▶ **Aim of the exercise**:
Look through the data for the string "CHOICE". Copy every line where it is found.
··· Data supplied ···
-- ==== Sys2Proof/Machine/Linear.lean ====
section
/-! DEFINITION. Linear.lean: binary32 vectors and matrices with fused multiply-adds, and the solver's operations (R247, R251 to R256):
Cholesky, LDLᵀ, Householder QR, substitution, ADMM and the active-set method. -/

namespace Sys2Proof.Machine

/-! ### Scalars -/

/-- Subtraction. -/
def f32Sub (a b : F32) : F32 := f32Add a (f32Minus b)

/-- The sign of an exact product. -/
def mulNeg (a b : F32) : Bool := f32Neg a != f32Neg b

/-- Fused multiply-add a × b + c, one rounding (R247). -/
def f32Fma (a b c : F32) : F32 :=
  if f32IsFin a && f32IsFin b && f32IsFin c then
    let p := f32Val a * f32Val b
    if p = 0 then (if f32Val c = 0 then f32Zero (mulNeg a b && f32Neg c) else c) else f32OfRat (p + f32Val c)
  else if f32IsFin a && f32IsFin b then (if f32IsNaN c then f32NaN else c)
  else f32Add (f32Mul a b) c

/-- The square root of a rational as that of a scaled integer, with a sticky bit below it. -/
def rootR (x : Rat) : Rat :=
  let e := (Nat.log2 x.num.natAbs : Int) - (Nat.log2 x.den : Int)
  let k : Int := (200 - e) / 2
  let n := (x * pow2 (2 * k)).floor.toNat
  let r := isqrt n
  let sticky : Nat := if ((r * r : Nat) : Rat) = x * pow2 (2 * k) then 0 else 1
  ((2 * r + sticky : Nat) : Rat) * pow2 (-(k + 1))

/-- The square root of a rational, rounded to binary32 (R247). -/
def f32RootRat (x : Rat) : F32 := f32OfRat (rootR x)

/-- Square root, correctly rounded. -/
def f32Sqrt (a : F32) : F32 :=
  if f32IsNaN a then f32NaN
  else if f32IsFin a && f32Val a = 0 then a
  else if f32Neg a then f32NaN
  else if f32IsInf a then a
  else f32RootRat (f32Val a)

/-- Magnitude. -/
def f32Abs (a : F32) : F32 := a &&& 0x7FFFFFFF

/-- One. -/
def f32One : F32 := 0x3F800000

/-! ### Inner products (R247) -/

/-- Sum of adjacent pairs of partial sums. -/
def pairSums : List F32 → List F32
  | a :: b :: r => f32Add a b :: pairSums r
  | l => l

/-- The pairwise tree over the partial sums of up to 16 lanes. -/
def laneTree (l : List F32) : F32 := (pairSums (pairSums (pairSums (pairSums l)))).headD 0

/-- The chain of fused multiply-adds of one lane, in ascending index order. -/
def laneChain (lg lane : Nat) (t : List (Nat × F32 × F32)) : F32 :=
  (t.filter (fun p => p.1 % lg == lane)).foldl (fun a p => f32Fma p.2.1 p.2.2 a) 0

/-- An inner product over indexed terms on LG lanes: split by index modulo LG, combined in the fixed tree. [DESIGN CHOICE, log 12] -/
def dotTerms (lg : Nat) (t : List (Nat × F32 × F32)) : F32 :=
  laneTree ((List.range (max 1 lg)).map (fun k => laneChain (max 1 lg) k t))

/-- The terms u_k v_k for k from a to b − 1. -/
def termsOf (a b : Nat) (u v : Nat → F32) : List (Nat × F32 × F32) :=
  ((List.range b).filter (fun k => a ≤ k)).map (fun k => (k, u k, v k))

/-- An inner product over one lane. -/
def f32Dot (u v : List F32) : F32 := (u.zip v).foldl (fun a p => f32Fma p.1 p.2 a) 0

/-! ### Matrices -/

/-- A matrix by rows. -/
abbrev Mat := List (List F32)

/-- Entry (i, j). -/
def entry (a : Mat) (i j : Nat) : F32 := nth (nth a i) j

/-- A matrix from its entries. -/
def matOf (n m : Nat) (f : Nat → Nat → F32) : Mat := (List.range n).map (fun i => (List.range m).map (f i))

/-- Add a row at the end of a matrix, computed entry by entry from the entries before it in the row. -/
def buildRow (n : Nat) (f : List F32 → Nat → F32) : List F32 := (List.range n).foldl (fun r j => r ++ [f r j]) []

/-- A diagonal entry that must be positive and finite. -/
def posPivot (d : F32) : Bool := f32IsFin d && f32Lt 0 d

/-- A factor and the first pivot that failed. -/
structure Factored where
  rows : Mat := []
  diag : List F32 := []
  bad : Option Nat := none
  deriving DecidableEq, Repr, Inhabited

/-- Note a pivot: the quiet NaN in its place where it fails (R252). -/
def notePivot (j : Nat) (ok : Bool) (d : F32) (p : Option Nat) : F32 × Option Nat :=
  if ok then (d, p) else (f32NaN, p.orElse (fun _ => some j))

/-- Row i of the Cholesky factor from the rows above (R251). -/
def cholRow (lg : Nat) (a : Nat → Nat → F32) (p : Factored) (i : Nat) : Factored :=
  let off := buildRow i (fun r j =>
    f32Div (f32Sub (a i j) (dotTerms lg (termsOf 0 j (nth r) (entry p.rows j)))) (entry p.rows j j))
  let d := f32Sub (a i i) (dotTerms lg (termsOf 0 i (nth off) (nth off)))
  let q := notePivot i (posPivot d) (f32Sqrt d) p.bad
  { p with rows := p.rows ++ [off ++ [q.1]], bad := q.2 }

/-- The Cholesky factor L of an n × n matrix. -/
def cholesky (lg n : Nat) (a : Nat → Nat → F32) : Factored := (List.range n).foldl (cholRow lg a) {}

/-- Row i of the LDLᵀ factor: L below the diagonal, d beside it (R251). -/
def ldlRow (lg npos : Nat) (a : Nat → Nat → F32) (p : Factored) (i : Nat) : Factored :=
  let scaled (j : Nat) (k : Nat) : F32 := f32Mul (entry p.rows j k) (nth p.diag k)
  let off := buildRow i (fun r j =>
    f32Div (f32Sub (a i j) (dotTerms lg (termsOf 0 j (nth r) (scaled j)))) (nth p.diag j))
  let d := f32Sub (a i i) (dotTerms lg (termsOf 0 i (nth off) (fun k => f32Mul (nth off k) (nth p.diag k))))
  let ok := f32IsFin d && (if i < npos then f32Lt 0 d else f32Lt d 0)
  let q := notePivot i ok d p.bad
  { rows := p.rows ++ [off ++ [f32One]], diag := p.diag ++ [q.1], bad := q.2 }

/-- The LDLᵀ factor of an n × n matrix. -/
def ldl (lg npos n : Nat) (a : Nat → Nat → F32) : Factored := (List.range n).foldl (ldlRow lg npos a) {}

/-- Forward substitution on a lower triangle. -/
def forward (lg n : Nat) (t : Nat → Nat → F32) (b : Nat → F32) : List F32 :=
  buildRow n (fun y i => f32Div (f32Sub (b i) (dotTerms lg (termsOf 0 i (t i) (nth y)))) (t i i))

/-- Back substitution on an upper triangle: component n − 1 first. -/
def backward (lg n : Nat) (t : Nat → Nat → F32) (b : Nat → F32) : List F32 :=
  (List.range n).reverse.foldl (fun x i =>
    f32Div (f32Sub (b i) (dotTerms lg (termsOf (i + 1) n (t i) (fun k => nth x (k - i - 1))))) (t i i) :: x) []

/-- Solve with a Cholesky factor. -/
def cholSolve (lg n : Nat) (f : Factored) (b : Nat → F32) : List F32 :=
  let y := forward lg n (entry f.rows) b
  backward lg n (fun i k => entry f.rows k i) (nth y)

/-- Solve with an LDLᵀ factor. -/
def ldlSolve (lg n : Nat) (f : Factored) (b : Nat → F32) : List F32 :=
  let y := forward lg n (entry f.rows) b
  backward lg n (fun i k => entry f.rows k i) (fun i => f32Div (nth y i) (nth f.diag i))

/-! ### Householder QR (R251) -/

/-- Apply a reflection (I − 2 v vᵀ / vᵀv) to a column from row k on. -/
def reflect (lg n k : Nat) (v : List F32) (vv : F32) (col : List F32) : List F32 :=
  let w := f32Div (f32Mul 0x40000000 (dotTerms lg (termsOf k n (nth v) (nth col)))) vv
  mapIdx (fun i x => if i < k then x else f32Fma (f32Minus w) (nth v i) x) 0 col

/-- One column of the triangularisation: columns (the right-hand side last) and the diagonal so far. -/
def qrStep (lg n : Nat) (p : Mat × Factored) (k : Nat) : Mat × Factored :=
  let c := nth p.1 k
  let norm := f32Sqrt (dotTerms lg (termsOf k n (nth c) (nth c)))
  let alpha := if f32Neg (nth c k) then norm else f32Minus norm
  let v := mapIdx (fun i x => if i = k then f32Sub x alpha else x) 0 c
  let vv := dotTerms lg (termsOf k n (nth v) (nth v))
  let ok := f32IsFin alpha && !(f32Val alpha == 0)
  let q := notePivot k ok alpha p.2.bad
  (mapIdx (fun j col => if j ≤ k then col else if ok then reflect lg n k v vv col else col) 0 p.1,
   { p.2 with diag := p.2.diag ++ [q.1], bad := q.2 })

/-- The least-squares solution of an n × m system and its failed pivot. -/
def qrSolve (lg n m : Nat) (a : Nat → Nat → F32) (b : Nat → F32) : List F32 × Option Nat :=
  let cols := (List.range m).map (fun j => (List.range n).map (fun i => a i j)) ++ [(List.range n).map b]
  let r := (List.range m).foldl (qrStep lg n) (cols, {})
  (backward lg m (fun i k => if i = k then nth r.2.diag i else entry r.1 k i) (nth (nth r.1 m)), r.2.bad)

/-! ### Values of a problem (R250) -/

/-- Column of stored nonzero k of a compressed-column pattern. -/
def colOf (pat : List Nat) (m k : Nat) : Nat := ((List.range m).filter (fun j => nth pat (j + 1) ≤ k)).length

/-- The stored entry (i, j) of a sparse matrix; 0 where none is stored. -/
def sparseEntry (pat : List Nat) (m nnz : Nat) (mat : List F32) (i j : Nat) : F32 :=
  match (List.range nnz).find? (fun k => nth pat (m + 1 + k) == i && colOf pat m k == j) with
  | some k => nth mat k
  | none => 0

/-- The stored entry (i, j) of a problem's matrix. -/
def storedEntry (c : ProbCfg) (mat : List F32) (i j : Nat) : F32 :=
  if c.sparse then sparseEntry c.pat c.m c.nnz mat i j else nth mat (i * c.m + j)

/-- Entry (i, j) of a symmetric matrix kept as its lower triangle. -/
def symEntry (c : ProbCfg) (mat : List F32) (i j : Nat) : F32 :=
  if j ≤ i then storedEntry c mat i j else storedEntry c mat j i

/-! ### Box-constrained QP (R254, R256) -/

/-- Clamp into a bound pair; NaN stays. -/
def clampF (lo hi x : F32) : F32 := if f32Lt x lo then lo else if f32Lt hi x then hi else x

/-- The iterates of ADMM. -/
structure Admm where
  z : List F32 := []
  y : List F32 := []
  resid : F32 := 0
  deriving DecidableEq, Repr, Inhabited

/-- One iteration of R254, in the six element steps that R271 counts. [DESIGN CHOICE, log 12] -/
def admmStep (c : ProbCfg) (f : Factored) (v : ProbVals) (rho : F32) (s : Admm) : Admm :=
  let n := c.m
  let x := cholSolve c.lg n f (fun i => f32Fma rho (f32Sub (nth s.z i) (nth s.y i)) (f32Minus (nth v.b i)))
  let beta := f32Sub f32One c.alpha
  let xr := (List.range n).map (fun i => f32Fma c.alpha (nth x i) (f32Mul beta (nth s.z i)))
  let w := (List.range n).map (fun i => f32Add (nth xr i) (nth s.y i))
  let z := (List.range n).map (fun i => clampF (nth v.l i) (nth v.u i) (nth w i))
  { z := z, y := (List.range n).map (fun i => f32Sub (nth w i) (nth z i)),
    resid := (List.range n).foldl (fun m i =>
      let d := f32Abs (f32Sub (nth xr i) (nth z i))
      if f32IsNaN d || f32IsNaN m then f32NaN else f32Max m d) 0 }

/-- Iterate a step n times. -/
def iterate {α : Type} (f : α → α) : Nat → α → α
  | 0, x => x
  | n + 1, x => iterate f n (f x)

/-- The cold start: 0 clamped into the bounds. -/
def coldX (c : ProbCfg) (v : ProbVals) : List F32 := (List.range c.m).map (fun i => clampF (nth v.l i) (nth v.u i) 0)

/-- A fixed-iteration job of OP 5 (R254). -/
def admmJob (c : ProbCfg) (v : ProbVals) (seed : Option (List F32 × List F32)) (iters : Nat) : JobOut :=
  let f := cholesky c.lg c.m (fun i j => let a := symEntry c v.mat i j; if i = j then f32Add a v.rho else a)
  let s0 : Admm := match seed with
    | some q => { z := q.1, y := q.2 }
    | none => { z := coldX c v, y := List.replicate c.m 0 }
  let r := iterate (admmStep c f v v.rho) iters s0
  { x := r.z, pivot := f.bad, iters := iters, z := r.z, y := r.y, resid := r.resid }

/-- A bound that is active: none, the lower, or the upper one; kept in the warm start as 0, −1 or 1. -/
def atBound (c : F32) : Int := if c = 0 then 0 else if f32Neg c then -1 else 1

/-- An iterate of the active-set method. -/
structure ActSet where
  x : List F32 := []
  act : List F32 := []
  bad : Option Nat := none
  conv : Bool := false
  n : Nat := 0
  deriving DecidableEq, Repr, Inhabited

/-- The gradient P x + q. -/
def gradient (c : ProbCfg) (v : ProbVals) (x : List F32) (i : Nat) : F32 :=
  f32Add (dotTerms c.lg (termsOf 0 c.m (symEntry c v.mat i) (nth x))) (nth v.b i)

/-- The bound on the way of free variable i with step d: how far the step goes, and which bound stops it. -/
def blocks (v : ProbVals) (x : List F32) (i : Nat) (d : F32) : Option (F32 × F32) :=
  if f32Lt 0 d then some (f32Div (f32Sub (nth v.u i) (nth x i)) d, f32One)
  else if f32Lt d 0 then some (f32Div (f32Sub (nth v.l i) (nth x i)) d, f32Minus f32One)
  else none

/-- One iteration of R256: the step on the free variables to the minimiser or the first bound that blocks it, else the bound whose
multiplier is most negative is dropped, else the job has converged. [DESIGN CHOICE, log 12] -/
def actStep (c : ProbCfg) (v : ProbVals) (s : ActSet) : ActSet :=
  if s.conv then s
  else
    let free := (List.range c.m).filter (fun i => nth s.act i = 0)
    let g := (List.range c.m).map (gradient c v s.x)
    let f := cholesky c.lg free.length (fun i j => symEntry c v.mat (nth free i) (nth free j))
    let d := cholSolve c.lg free.length f (fun i => f32Minus (nth g (nth free i)))
    let stops := (mapIdx (fun k i => (i, blocks v s.x i (nth d k))) 0 free).filterMap (fun p => p.2.map (fun q => (p.1, q)))
    let first := stops.foldl (fun (m : Option (Nat × F32 × F32)) p => match m with
      | none => some p
      | some q => if f32Lt p.2.1 q.2.1 then some p else some q) none
    let move (a : F32) : List F32 := mapIdx (fun i x => match free.findIdx? (· == i) with
      | some k => clampF (nth v.l i) (nth v.u i) (f32Fma a (nth d k) x)
      | none => x) 0 s.x
    let bad := f.bad.map (nth free)
    match first.bind (fun p => if f32Lt p.2.1 f32One then some p else none) with
    | some (i, a, b) =>
      { s with
        x := updAt (move a) i (fun _ => if f32Neg b then nth v.l i else nth v.u i), act := updAt s.act i (fun _ => b),
        bad := s.bad.orElse (fun _ => bad), n := s.n + 1 }
    | none =>
      let x := move f32One
      let mult (i : Nat) : F32 := if f32Neg (nth s.act i) then gradient c v x i else f32Minus (gradient c v x i)
      let held := (List.range c.m).filter (fun i => nth s.act i != 0 && f32Lt (mult i) (f32Minus c.tol))
      let worst := held.foldl (fun (m : Option Nat) i => match m with
        | none => some i
        | some j => if f32Lt (mult i) (mult j) then some i else some j) none
      match worst with
      | some i => { s with x := x, act := updAt s.act i (fun _ => 0), bad := s.bad.orElse (fun _ => bad), n := s.n + 1 }
      | none => { s with x := x, bad := s.bad.orElse (fun _ => bad), conv := true, n := s.n + 1 }

/-- An anytime job of OP 5 (R256). -/
def activeJob (c : ProbCfg) (v : ProbVals) (seed : Option (List F32 × List F32)) (iters : Nat) : JobOut :=
  let x0 := coldX c v
  let s0 : ActSet := match seed with
    | some q => { x := (List.range c.m).map (fun i => clampF (nth v.l i) (nth v.u i) (nth q.1 i)), act := q.2 }
    | none => { x := x0, act := (List.range c.m).map (fun i =>
        if nth x0 i = nth v.l i then f32Minus f32One else if nth x0 i = nth v.u i then f32One else 0) }
  let r := iterate (actStep c v) iters s0
  { x := r.x, pivot := r.bad, iters := r.n, conv := r.conv, z := r.x, y := r.act }

/-! ### Jobs (R251) -/

/-- The outcome of a job of a problem over its values, its warm start and at most `iters` iterations. -/
def solveJob (c : ProbCfg) (v : ProbVals) (seed : Option (List F32 × List F32)) (iters : Nat) : JobOut :=
  match c.op with
  | 1 =>
    let f := cholesky c.lg c.n (symEntry c v.mat)
    { x := cholSolve c.lg c.n f (nth v.b), pivot := f.bad }
  | 2 =>
    let f := ldl c.lg c.npos c.n (symEntry c v.mat)
    { x := ldlSolve c.lg c.n f (nth v.b), pivot := f.bad }
  | 3 =>
    let r := qrSolve c.lg c.n c.m (storedEntry c v.mat) (nth v.b)
    { x := r.1, pivot := r.2 }
  | 4 =>
    let d (i : Nat) : F32 := storedEntry c v.mat i i
    let bad := (List.range c.n).find? (fun i => !f32IsFin (d i) || f32Val (d i) == 0)
    let t (i j : Nat) : F32 := if i = j ∧ (!f32IsFin (d i) || f32Val (d i) == 0) then f32NaN else storedEntry c v.mat i j
    { x := if c.uplo then backward c.lg c.n t (nth v.b) else forward c.lg c.n t (nth v.b), pivot := bad }
  | _ => if c.anytime then activeJob c v seed iters else admmJob c v seed iters

end Sys2Proof.Machine
end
···
▶ **Solution to the exercise**:
/-- An inner product over indexed terms on LG lanes: split by index modulo LG, combined in the fixed tree. [DESIGN CHOICE, log 12] -/
/-- One iteration of R254, in the six element steps that R271 counts. [DESIGN CHOICE, log 12] -/
multiplier is most negative is dropped, else the job has converged. [DESIGN CHOICE, log 12] -/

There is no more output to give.